When working on optimizations, I found it helpful to think geometrically. A color has three values, for the red, blue, and green brightnesses. These can be visualized as x, y, and z coordinates.
If I had one-dimensional points, I would use some binary search tree to find the closest point. However, this assumes that the search space is well-ordered. In one dimension, the concept of “greater than” means something. In more than one dimension, it no longer does, as, for example, neither (3,6) nor (4,5) is greater than the other.
There is still some structure that can be exploited. While points cannot be greater or less than each other, their magnitudes can. If I keep the colors sorted according to magnitude, I can start my search at points located close to the desired magnitude.

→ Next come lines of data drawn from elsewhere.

/-- R22: `register read` answers the register, or `Op0OutOfRange` above the ceiling, and changes no state. -/
def Obligations.RegisterReadAnswers : Prop :=
  ∀ (s : State) (index : Word) (rest : List Transaction), s.phase = .constructed →
    s.pending = .registerRead index :: rest →
    ∃ t, step s = .next t ∧ SameBlock s t ∧ t.pending = rest ∧
      t.result = some (if index.toNat ≤ s.config.regCeiling then .ok (.word (s.reg index.toNat)) else .err .op0OutOfRange)

/-- R20: `decode` answers what the decoder gives and writes no state. -/
def Obligations.DecodeTransactionAnswers : Prop :=
  ∀ (s : State) (w : Word) (rest : List Transaction), s.phase = .constructed → s.pending = .decode w :: rest →
    ∃ t, step s = .next t ∧ SameBlock s t ∧ t.pending = rest ∧
      (∀ i, decode s.config w = .ok i → t.result = some (.ok (.instruction i))) ∧
      (∀ e, decode s.config w = .error e → t.result = some (.err e))

/-- R18, R23: `step` is the combination of `decode` and `execute`: decoding a word and then executing what it decoded to ends as
one `step` of the word does, and where decoding fails the two answer alike. -/
def Obligations.StepIsDecodeThenExecute : Prop :=
  ∀ (s : State) (w : Word) (rest : List Transaction), s.phase = .constructed →
    (∀ i, decode s.config w = .ok i →
      ∃ t, step (s.withPending (.decode w :: .execute i :: rest)) = .next t ∧
        t.result = some (.ok (.instruction i)) ∧ step t = step (s.withPending (.step w :: rest))) ∧
    (∀ e, decode s.config w = .error e →
      step (s.withPending (.decode w :: rest)) = step (s.withPending (.step w :: rest)))

/-- R168: a `step` of a word reports the first failing check, in this order: the tag, op0, op1, the configuration, and the
instruction's own check, of which it has at most one. R168 gives the order alone. That only LDW and STW can be unsupported is the
spec's decision D6, and that the address is compared and reported untruncated its decisions D4 and D19 (log entry 11). -/
def Obligations.FirstFailingCheckIsReported : Prop :=
  ∀ (s : State) (w : Word) (rest : List Transaction), s.phase = .constructed → s.pending = .step w :: rest →
    ∃ t, step s = .next t ∧
      match s.config.tags.lookup (tagField w) with
      | none => t.result = some (.err (.invalidOpCode (tagField w)))
      | some op =>
        if s.config.regCeiling < (op0Field w).toNat then t.result = some (.err .op0OutOfRange)
        else if s.config.regCeiling < (op1Field w).toNat then t.result = some (.err .op1OutOfRange)
        else if (op = .ldw ∨ op = .stw) ∧ s.config.loadStoreEnabled = false then
          t.result = some (.err (.unsupportedOpCode op))
        else if op = .add ∧ 2 ^ 32 ≤ (s.reg (op0Field w).toNat).toNat + (s.reg (op1Field w).toNat).toNat then
          t.result = some (.err (.additionOverflow (s.reg (op0Field w).toNat) (s.reg (op1Field w).toNat)))
        else if (op = .ldw ∨ op = .stw) ∧ s.config.memSize ≤ (s.reg (op1Field w).toNat).toNat then
          t.result = some (.err (.memoryOverflow (s.reg (op1Field w).toNat)))
        else t.result = some (.ok .unit)

/-! ## ADD and XOR -/

/-- R120, R121, R122: the encoding of ADD, its result where the mathematical sum fits in 32 bits, and where it does not the error
with the two operands in order; each with its frame. -/
def Obligations.AddIsCheckedUnsignedAddition : Prop :=
  ∀ (s : State) (d r : RegIdx), s.Operable → s.config.RegInRange d → s.config.RegInRange r →
    (∀ w : Word, w.toNat % 64 = 0x02 → w.toNat / 64 % 32 = d.toNat → w.toNat / 2048 % 32 = r.toNat →
      decode s.config w = .ok (.add d r)) ∧
    ((s.reg d.toNat).toNat + (s.reg r.toNat).toNat ≤ 0xFFFFFFFF →
      ∃ t, exec (.add d r) s = .next t ∧
        (t.reg d.toNat).toNat = (s.reg d.toNat).toNat + (s.reg r.toNat).toNat ∧
        SameRegsExcept d.toNat s t ∧ SameBytes s t ∧ SameHost s t ∧ t.result = some (.ok .unit)) ∧
    (0xFFFFFFFF < (s.reg d.toNat).toNat + (s.reg r.toNat).toNat →
      ∃ t, exec (.add d r) s = .next t ∧
        SameRegs s t ∧ SameBytes s t ∧ SameHost s t ∧
        t.result = some (.err (.additionOverflow (s.reg d.toNat) (s.reg r.toNat))))

/-- R123: ADD commutes in its sum and in its overflow verdict, but not in the register it writes nor in its payload's order. -/
def Obligations.AddCommutesInResultOnly : Prop :=
  ∀ (s : State) (a b : RegIdx), s.Operable → s.config.RegInRange a → s.config.RegInRange b →
    ∃ t u, exec (.add a b) s = .next t ∧ exec (.add b a) s = .next u ∧
      ((s.reg a.toNat).toNat + (s.reg b.toNat).toNat < 2 ^ 32 →
        t.reg a.toNat = s.reg a.toNat + s.reg b.toNat ∧ u.reg b.toNat = t.reg a.toNat ∧
        SameRegsExcept a.toNat s t ∧ SameRegsExcept b.toNat s u) ∧
      (2 ^ 32 ≤ (s.reg a.toNat).toNat + (s.reg b.toNat).toNat →
        SameRegs s t ∧ SameRegs s u ∧
        t.result = some (.err (.additionOverflow (s.reg a.toNat) (s.reg b.toNat))) ∧
        u.result = some (.err (.additionOverflow (s.reg b.toNat) (s.reg a.toNat))))

/-- R126: XOR completes for all operands, each of the 32 result bits being 1 exactly where the operands differ; with its frame. -/
def Obligations.XorWritesBitwiseDifference : Prop :=
  ∀ (s : State) (d r : RegIdx), s.Operable → s.config.RegInRange d → s.config.RegInRange r →
    ∃ t, exec (.xor d r) s = .next t ∧
      (∀ k, k < 32 → ((t.reg d.toNat).getLsbD k = true ↔
        (s.reg d.toNat).getLsbD k ≠ (s.reg r.toNat).getLsbD k)) ∧
      SameRegsExcept d.toNat s t ∧ SameBytes s t ∧ SameHost s t ∧ t.result = some (.ok .unit)

/-- R125's corner case: XOR of a register with itself writes 0, and twice the same XOR restores the destination. -/
def Obligations.XorTwiceRestores : Prop :=
  ∀ (s : State) (d r : RegIdx), s.Operable → s.config.RegInRange d → s.config.RegInRange r →
    ∃ t, exec (.xor d r) s = .next t ∧
      (d = r → t.reg d.toNat = 0#32) ∧
      (d ≠ r → ∃ u, exec (.xor d r) t = .next u ∧ SameRegs s u)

A diagram of this method is shown below, for two dimensions. The blue points are the existing color palette, and the red point is the desired point. The gray band is the region that has been search so far.

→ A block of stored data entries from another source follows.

/-- Words with the same three fields decode alike: `decode` reads nothing else of a word. -/
theorem decode_congr {c : Config} {v w : Word} (ht : tagField v = tagField w) (h0 : op0Field v = op0Field w)
    (h1 : op1Field v = op1Field w) : decode c v = decode c w := by
  unfold decode
  rw [ht, h0, h1]

/-! ## The statements -/

/-- Settles O1: the fields are those of R71, and each branch is one outcome of `decode`. -/
theorem decodeFollowsTheOrderOfChecks : Obligations.DecodeFollowsTheOrderOfChecks := by
  intro c w tag a b ht ha hb
  obtain rfl : tag = tagField w := BitVec.eq_of_toNat_eq (ht.trans (tagField_toNat w).symm)
  obtain rfl : a = op0Field w := BitVec.eq_of_toNat_eq (ha.trans (op0Field_toNat w).symm)
  obtain rfl : b = op1Field w := BitVec.eq_of_toNat_eq (hb.trans (op1Field_toNat w).symm)
  split
  case h_1 hop => exact decode_of_unmapped hop
  case h_2 op hop =>
    split_ifs with h0 h1
    · exact decode_of_op0_gt hop h0
    · exact decode_of_op1_gt hop h0 h1
    · exact ⟨_, decode_of_inRange hop h0 h1, mkInstr_opcode .., mkInstr_op0 .., mkInstr_op1 ..⟩

/-- Settles O2: each of the three fields is a function of the low 16 bits. -/
theorem decodeIgnoresUpperHalf : Obligations.DecodeIgnoresUpperHalf := by
  intro c v w h
  have ht : tagField v = tagField w := BitVec.eq_of_toNat_eq (by simp only [tagField_toNat]; omega)
  have h0 : op0Field v = op0Field w := BitVec.eq_of_toNat_eq (by simp only [op0Field_toNat]; omega)
  have h1 : op1Field v = op1Field w := BitVec.eq_of_toNat_eq (by simp only [op1Field_toNat]; omega)
  exact decode_congr ht h0 h1

/-- Settles O3: the outcomes of `decode`, where an instruction it gives is validated. -/
theorem decodeIsTotalAndValidated : Obligations.DecodeIsTotalAndValidated := by
  intro c w
  cases hop : c.tags.lookup (tagField w) with
  | none => exact .inr (.inl (decode_of_unmapped hop))
  | some op =>
    by_cases h0 : c.regCeiling < (op0Field w).toNat
    · exact .inr (.inr (.inl (decode_of_op0_gt hop h0)))
    by_cases h1 : c.regCeiling < (op1Field w).toNat
    · exact .inr (.inr (.inr (decode_of_op1_gt hop h0 h1)))
    · have hd := decode_of_inRange hop h0 h1
      exact .inl ⟨_, hd, wellFormed_of_decode hd⟩

end Sys2Proof

/-! # What a dispatched instruction changes (spec/40_dispatch.md R103, R105)

The frame of a register write and of an answer first, then the statements. -/

namespace Sys2Proof.Machine

/-! ## What a register write leaves alone -/

theorem sameRegsExcept_writeReg (s : State) (n : Nat) (v : Word) : SameRegsExcept n s (s.writeReg n v) :=
  ⟨by simp, fun k hk => s.writeReg_reg_other n k v hk⟩

theorem sameBytes_writeReg (s : State) (n : Nat) (v : Word) : SameBytes s (s.writeReg n v) :=
  s.writeReg_byte n v

/-! ## An answer is no part of the registers or of memory (R30) -/

section Answer

variable {s t : State} (r : Result)

theorem sameRegs_answer : SameRegs s (s.answer r) := ⟨rfl, s.answer_reg r⟩

theorem sameBytes_answer : SameBytes s (s.answer r) := s.answer_byte r

theorem SameRegs.answer (h : SameRegs s t) : SameRegs s (t.answer r) := h

theorem SameRegsExcept.answer {n : Nat} (h : SameRegsExcept n s t) : SameRegsExcept n s (t.answer r) := h

theorem SameBytes.answer (h : SameBytes s t) : SameBytes s (t.answer r) := h

theorem SameBytesExcept.answer {a : Nat} (h : SameBytesExcept a s t) : SameBytesExcept a s (t.answer r) := h

end Answer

All points outside the gray band must be at least as far as the thickness of the band. Therefore, if I find a blue point that is closer to the red point than the thickness of the band, I can avoid checking any points outside the band, since they are guaranteed to be farther away. I still need to check against every point within the band, but that is a drastic reduction from checking against every point.
This reduced my search space from three dimensions down to two, since I was effectively searching along the boundary of a sphere. The complexity was effectively reduced from $\mathcal{O}(n)$ to $\mathcal{O}(n^{2/3})$ in the best case scenario. This improved the runtime of the program from 5 hours to about 20 minutes.
This was much better, but still not as fast as I would like. A google search ended up finding that this was a common problem, with some standard solutions. The most common solution was to build a kd-tree, which has $\mathcal{O}(\log n)$.
After implementing a kd-tree, the run times were reduced to about 90 seconds. At this point, it became a matter of small optimizations, which are summarized in the table below.
Time | Change |
---|---|
93 sec | Base |
71 sec | Replacing std::shared_ptr with std::unique_ptr , C-style |
27 sec | Doing a linear search after reducing to 50 points |
22 sec | Avoiding sqrt by tracking dist^2 instead of dist |
The shared_ptr
s were originally used for ease of implementation,
and were slowly taken out entirely.
They allow for more flexibility, but have additional costs for runtime checks.
Wherever appropriate, I replaced them with unique_ptr
s,
occasionally using C-style pointers for internal checks.
The most dramatic improvement came when changing the tree structure. Initially, I recursively split space until there was only one point possible. This was changed so that space was split until there were up to fifty points in the possible region. These points were then iterated through manually to find the closest. This does require more calculations, but it offers memory access improvements. This way, fewer lookups are needed, as the entire end node can be loaded into the CPU cache.
Throughout this process, the algorithm performed the same task, just in a smarter manner. The qualitative feel of the images stayed the same, as evidenced by the new image below.
With a runtime of 22 seconds, it is now fast enough to use interactively. In the future, I intend to have the algorithm show its progress to the user as it goes, not just an image or a video output.